MATERIALS PROVIDED:
-- ==== Sys2Proof/Machine/Net.lean ====
section
/-! DEFINITION. Requests on the network as their targets take them, and BAR2 accesses (R28–R40, R42, R251, R255, R282, R286, R379,
R402). -/

namespace Sys2Proof.Machine

/-! ### Conditions on a request -/

/-- Why no network carries a request (R37): its length, its range or its payload. -/
def malformedReq (r : NetReq) : Option String :=
  if r.len = 0 ∨ 256 < r.len then some "length"
  else if 256 < r.addr.toNat % 256 + r.len then some "256-byte boundary"
  else if r.op = 1 ∧ r.data.length ≠ r.len then some "payload"
  else none

/-- What a request addresses (R31). -/
def reqTarget (s : State) (r : NetReq) : Target := target (localAddr s r.addr.toNat)

/-- The clock domain of a target (R263): a tile, a die's fabric or DRAM controller, the hub fabric. -/
def targetDomain : Target → Nat
  | .tileSram p _ => p
  | .dram d _ => 40 + d
  | .reg u pg _ =>
    if 0x40 ≤ u ∧ u < 0x64 then u - 0x40 else if 0x10 ≤ u ∧ u < 0x14 then (if pg < 0x40 then 36 else 40) + (u - 0x10) else 64
  | _ => 64

/-- The target's clock is stopped by the power state (R400). -/
def targetStopped (s : State) (t : Target) : Bool := stoppedDomain s.pwr.state (targetDomain t)

/-- Two requests of one source that touch one 64-byte block (R40). -/
def sameBlock (a b : NetReq) : Bool :=
  a.src == b.src && decide (a.addr.toNat / 64 ≤ (b.addr.toNat + b.len - 1) / 64 ∧ b.addr.toNat / 64 ≤ (a.addr.toNat + a.len - 1) / 64)

/-- An earlier request of the same source to the same block has not been performed (R40). -/
def blockBusy (s : State) (r : NetReq) : Bool := (s.fab.net.inflight.takeWhile (· != r)).any (sameBlock r)

/-- A request of a flow that a reroute holds; those that drain on the old path pass (R251). -/
def flowHeld (s : State) (r : NetReq) : Bool :=
  match flowOf r with
  | some i => s.fab.routes.held.contains i && !s.fab.routes.heldReqs.any (fun x => x.2 == r)
  | none => false

/-- The edges of a request's path. -/
def reqPath (s : State) (r : NetReq) : List Nat :=
  let a := nodeOfSrc r.src.toNat
  let b := nodeOf (reqTarget s r)
  if a = b then [] else match pathEdges s.fab.routes.rt a b with
    | some l => l.map (·.1)
    | none => []

/-- The path crosses a lost edge that holds its requests for a reroute (R246). -/
def edgeHeld (s : State) (r : NetReq) : Bool := (reqPath s r).any (fun k => !edgeUp s k && (s.fab.edges.get k).holding)

/-- What keeps a request waiting on its way: a held flow or edge, a draining destination (R382), a chunk of a join (R391). -/
def netBlocked (s : State) (r : NetReq) : Bool :=
  flowHeld s r || edgeHeld s r ||
  (match reqTarget s r with
   | .remote n _ => destHeld s n && !unreachable s n
   | .dram _ _ => r.op == 1 && chunkHeld s (localAddr s r.addr.toNat)
   | _ => false)

/-! ### A request performed -/

/-- A request performed at its target: status, bytes and poison; none where the answer comes later: a read of host memory (R282), a request
to another device (R379), a mirrored write (R240). -/
def netDo (s : State) (r : NetReq) : State × Option (Half × List Byte × Bool) :=
  let src := r.src.toNat
  let a := localAddr s r.addr.toNat
  let t := reqTarget s r
  let rd := r.op == 0
  let fail := fun (s : State) (st : Half) => (s, some (st, if rd then List.replicate r.len (0 : Byte) else [], rd))
  if 2 ≤ r.op.toNat then fail (decodeErrorEvent s src a r.op.toNat) stDecodeError
  else if !pathUsable s src (nodeOf t) then fail s stNoRoute
  else match t with
    | .reg _ _ _ =>
      if rd then
        let x := regRead s src a r.len
        if x.2.1 = stOk then (x.1, some (stOk, x.2.2, false)) else fail x.1 x.2.1
      else
        let x := regWrite s src a r.len (fld r.data 0 r.len)
        (x.1, some (x.2, [], false))
    | .host bus =>
      if src = 0x33 then fail (decodeErrorEvent s src a r.op.toNat) stDecodeError
      else if !hostReach s bus r.len then fail s stNoRoute
      else if rd then ({ s with host.reads := s.host.reads ++ [r] }, none)
      else (hostPut s bus r.data r.poison, some (stOk, [], false))
    | .remote n off =>
      if 4 * dieSpan ≤ off then fail (decodeErrorEvent s src a r.op.toNat) stDecodeError
      else if unreachable s n then fail s stNoRoute
      else (remoteSend s r n off, none)
    | _ =>
      if rd then
        let x := readAt s src a r.len
        (x.1, some (x.2.1, x.2.2.1, x.2.2.2))
      else
        let x := writeFor .network r.tag s src r.label.toNat a r.data r.poison
        if x.1.fab.mir.pend.length = s.fab.mir.pend.length then (x.1, some (x.2, [], false)) else (x.1, none)

/-- A request taken out of those under way. -/
def netTake (s : State) (r : NetReq) : State :=
  { s with fab.net.inflight := eraseFirst (· == r) s.fab.net.inflight,
           fab.routes.heldReqs := eraseFirst (fun x => x.2 == r) s.fab.routes.heldReqs }

/-- A request that waits is one under way. -/
def netHold (s : State) (r : NetReq) : State :=
  if s.fab.net.inflight.contains r then s else { s with fab.net.inflight := s.fab.net.inflight ++ [r] }

/-- A request reaches its target: it wakes a target that Idle has stopped (R402), waits where the orders, the routes or Bellows make it
wait (R40, R246, R251, R255), and is else performed and answered. -/
def netServe (s : State) (r : NetReq) : State :=
  let s := if targetStopped s (reqTarget s r) then wakeInbound s else s
  if targetStopped s (reqTarget s r) || blockBusy s r || netBlocked s r || !qosEligible s r then netHold s r
  else
    let x := netDo (qosCharge (netTake s r) r) r
    match x.2 with
    | some (st, bs, poison) => netAnswer x.1 r st bs poison
    | none => x.1

/-- NETWORK_REQUEST. -/
def networkRequest (s : State) (r : NetReq) : Out :=
  match malformedReq r with
  | some e => .fault (.malformed e)
  | none => .next (netServe s r)

/-- Whether a request addresses tile `p`'s window or register pages. -/
def atTileOf (p : Nat) : Target → Bool
  | .tileSram q _ => q == p
  | .reg u _ _ => u == 0x40 + p
  | _ => false

/-- IQ_REQUEST: a request to the tile's window or pages, through the same shared meaning; another request does not reach the tile. -/
def iqRequest (s : State) (p : Nat) (r : NetReq) : Out :=
  match malformedReq r with
  | some e => .fault (.malformed e)
  | none => .next (if atTileOf p (reqTarget s r) then netServe s r else s)

/-! ### The end of a partition's drain (R34) -/

/-- Whether a request addresses a partition: a die's, or one tile of it. -/
def atPartition (s : State) (d : Nat) (tile : Option Nat) (r : NetReq) : Bool :=
  match tile with
  | some p => atTileOf p (reqTarget s r)
  | none =>
    match reqTarget s r with
    | .dram x _ => x == d
    | .tileSram p _ => dieOf p == d
    | .reg u pg _ => (u == 0x10 + d && decide (0x40 ≤ pg)) || (decide (0x40 ≤ u ∧ u < 0x64) && dieOf (u - 0x40) == d)
    | _ => false

/-- Whether the partition is in reset. -/
def partitionDown (s : State) (d : Nat) (tile : Option Nat) : Bool :=
  match tile with
  | some p => tileAbsorbed s p
  | none => s.fab.dieReset.get d

/-- A write cut off may or may not have reached DRAM: which, is a free value (R34). -/
def cutWrite (s : State) (r : NetReq) : State :=
  if r.op ≠ 1 then s
  else
    let landed := bit s.freeVal.toNat 0
    match landed, reqTarget s r with
    | true, .dram _ _ => (dramWrite s.took r.src.toNat (localAddr s r.addr.toNat) r.data r.poison).1
    | _, _ => s.took

/-- PARTITION_DRAIN_TIMEOUT. -/
def partitionTimeout (s : State) (d : Nat) (tile : Option Nat) : State :=
  if partitionDown s d tile then
    (s.fab.net.inflight.filter (atPartition s d tile)).foldl (fun s r =>
      let s := netTake (cutWrite s r) r
      netAnswer s r stTargetReset (if r.op = 0 then List.replicate r.len 0 else []) (r.op == 0)) s
  else s

/-! ### BAR2 (R286) -/

/-- An address that no BAR2 access may have: in the host range or a reserved one (R28, R30). -/
def bar2Illegal (a : Nat) : Bool :=
  match target a with
  | .host _ => true
  | .reserved => true
  | _ => false

/-- One request of a BAR2 access, of source 0x33 and label 0: a decode error, or one that Sleep or Deep sleep does not let reach its
target (R402), is answered at once; else it goes into the network. -/
def bar2Piece (s : State) (r : NetReq) : State :=
  let zeros : List Byte := if r.op = 0 then List.replicate r.len 0 else []
  if bar2Illegal r.addr.toNat then netAnswer (decodeErrorEvent s 0x33 r.addr.toNat r.op.toNat) r stDecodeError zeros (r.op == 0)
  else if s.pwr.state ≠ .idle ∧ targetStopped s (target r.addr.toNat) then netAnswer s r stNoRoute zeros (r.op == 0)
  else { s with fab.net.inflight := s.fab.net.inflight ++ [r] }

/-- A BAR2 access: requests of at most 256 bytes, in ascending order; a wake event (R402). -/
def bar2Access (s : State) (write : Bool) (off len : Nat) (data : List Byte) : State :=
  if s.host.pci.d3hot || !s.host.pci.up || len = 0 || decide (2 ^ 28 < off + len) then s
  else
    ((pieces (s.host.pci.winBase + off) len).zipIdx).foldl (fun s x =>
      bar2Piece s { src := 0x33, label := 0, tag := BitVec.ofNat 9 x.2, op := if write then 1 else 0, addr := BitVec.ofNat 48 x.1.1, len := x.1.2.2,
                    data := if write then slice data x.1.2.1 x.1.2.2 else [], poison := false }) (wakeBar2 s)

def execNetworkRequest (r : NetReq) (s : State) : Out := networkRequest s r
def execIqRequest (p : Fin 36) (r : NetReq) (s : State) : Out := iqRequest s p r
def execPartitionDrainTimeout (d : Fin 4) (t : Option (Fin 9)) (s : State) : Out :=
  .next (partitionTimeout s d (t.map (fun x => 9 * d.val + x.val)))
def execBar2Access (write : Bool) (off len : Nat) (data : List Byte) (s : State) : Out := .next (bar2Access s write off len data)

end Sys2Proof.Machine
end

YOUR INSTRUCTIONS: What should be returned is the run of lines from the first line of the material through the line containing "its payload. -/", exact and inclusive, and nothing else.

SOLVED PROBLEM:
-- ==== Sys2Proof/Machine/Net.lean ====
section
/-! DEFINITION. Requests on the network as their targets take them, and BAR2 accesses (R28–R40, R42, R251, R255, R282, R286, R379,
R402). -/

namespace Sys2Proof.Machine

/-! ### Conditions on a request -/

/-- Why no network carries a request (R37): its length, its range or its payload. -/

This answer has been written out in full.